If we look in other sections of the books, we also see a lot more "guidelines" like this that don't really fit how most people play.
On Page 38 of the DMG we have "Starting Gold By Level" that includes a lot of money and a few starting magic items.
On Page 135 of XGtE again we have tables of magic items that you should probably have a certain level. And on the next page, 136, we are told to "overstock" the adventure because the numbers given are the numbers the party should have, not just those that are available.

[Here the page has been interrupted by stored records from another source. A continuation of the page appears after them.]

/-- The decision on a line frame's head. Words of a frame of at most 256 bytes wait for its verdict (R166). -/
def lineDecide (h : HeldHead) (follow : Option Nat) (s : State) : State :=
  let line := h.port - 64
  let raw := h.head
  let (fid, s) := newFrame h.port raw s
  let s := applyUpsets h.upsets s
  if h.whole && raw.length < 60 then endHead fid follow (portCount h.port 3 s)
  else if isMacControl raw then endHead fid follow (portCount h.port 5 s)
  else if beAt raw 12 2 = s.accord.etherType then endHead fid follow (modFrame fid (fun f => { f with engine := true }) s)
  else if parseFails raw then endHead fid follow (selCount (8 + line / 8) 0 s)
  else
    let s := match frameTag s (lookPort s line) raw with
      | some t => taggedHead fid line t h.whole raw follow s
      | none =>
        match ptpBypass (64 + lookPort s line) raw s with
        | some q =>
          finishHead fid (8 + line / 8) follow none none
            (modFrame fid (fun f => toPartner q { f with bypass := true, ptp := true }) (scCount (8 + line / 8) 1 s))
        | none => untaggedHead fid line raw follow s
    if 256 < raw.length + 4 then
      match frameOf s fid with
      | some f => if f.storeWhole then s else feedStream fid ((raw.length - f.tagLen - 16) / 64) false s
      | none => s
    else s

/-- A line head as the wire or the loop brings it; CPU_ACC takes the SCs to rekey (07 R232). -/
def lineHead (h : HeldHead) (s : State) : State := serveRekeyDue (lineDecide h none s)

/-- LINE_FRAME_HEAD. `head`: the frame's first bytes, 128 of them or the whole frame. -/
def execLineFrameHead (port : Nat) (head : Bytes) (whole : Bool) (upsets : List Upset) (s : State) :
    Host.Outcome State Fault Refusal :=
  act (fun s => if port < 64 then takeHead lineHead (64 + port) head whole upsets 0 s else s) s

/-! ## LINE_FRAME_TAIL (R160, R166, R168, R635) -/

/-- An exchange that a restart of CPU_ACC ended has a frame under its receive SA (07 R238). -/
def noteLeftover (n : Nat) (s : State) : State :=
  { s with accord := { s.accord with peers := s.accord.peers.mapSome (fun _ p =>
    some { p with leftover := p.leftover.map (fun x => if x.rxSa = some n then { x with verified := true } else x) }) } }

/-- The numbers of an SA move on (R160). -/
def acceptPn (n sc : Nat) (merged : Bool) (pn : Nat) (s : State) : State :=
  match scOf s sc with
  | none => modSa n (fun a => { a with nextPn := max a.nextPn (pn + 1) }) s
  | some c => modSa n (rxUpdate c merged pn) s

/-- A frame has verified (R172, R188, R635): the SA's numbers, deltas 0 and 1, SC_RX_OK, retirement. A frame that a merge holds moves
the numbers when it is accepted. -/
def frameVerified (f : Frame) (n octets : Nat) (s : State) : State :=
  let line := f.ingress - 64
  let an := match saOf s n with | some a => a.an | none => 0
  let s := if f.mergeWait = 0 then acceptPn n f.rxSc (mergeOf s line).isSome f.rxPn s else s
  let s := countDelta n 1 octets (countDelta n 0 1 s)
  noteLeftover n (verifiedIn f.rxSc an (scCount (8 + line / 8) 0 s))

Maybe it's just me, but I've never seen DMs be so generous with gold or magic items. I know the game is (apparently) "balanced around not having magic items" but if that's the case then why are they so emphasized and DMs are told to hand them out pretty frequently? We are literally told to "over-stuff your world with magic items because the party doesn't find them all." Just like you don't have to run 6-8 encounters, you don't have to have magic items, but it certainly seems to be the intended design. It's curious that people will argue about "6-8 encounters" forever, but if you never hand out magic items, (which the book explicitly says you don't need) everyone will call you a bad DM.
I think the truth of the matter is is that most of us do not play the way WotC thought we would, which is why there are a lot of design choices that don't make sense.
Bard and Monk capstones makes a lot more sense when you're rolling initiative 8 times per day. The Warlock capstone especially makes a lot more sense when it's basically a third short rest for your 8-fight day.
I think Gritty Realism is probably how most people should be playing, since they don't run that many fights, and they want a more narrative-driven experience. 50 magic items doesn't seem so bad when it takes them a whole week to shrug off maximum hit point reductions and poisons/diseases. Plus, it would let all those badass magic items that are basically just extra spells lots for fullcasters make a lot more sense too. 1-3 fights, short rest. 1-3 fights, short rest. 1-3 fights, long rest. Seems like it would balance things a lot more.

People often try to defend the design by broadening the scope of "encounter" from resource consuming combat encounters to add literally any sort of social or exploration encounter even though those rarely include notable resource attrition (if any) & it causes a lot of confusion because social & exploration encounters are not included in what is written on DMG84.
Great break down. I've never really looked too hard at this as we just play and roll with it. Analyzing it further with experience from years of play (within the life of 5e anyways) it makes sense. Some things I felt were "kinda odd" makes better sense with a deeper look. It definitely won't stop me from upgrading but it is something I do hope gets addressed.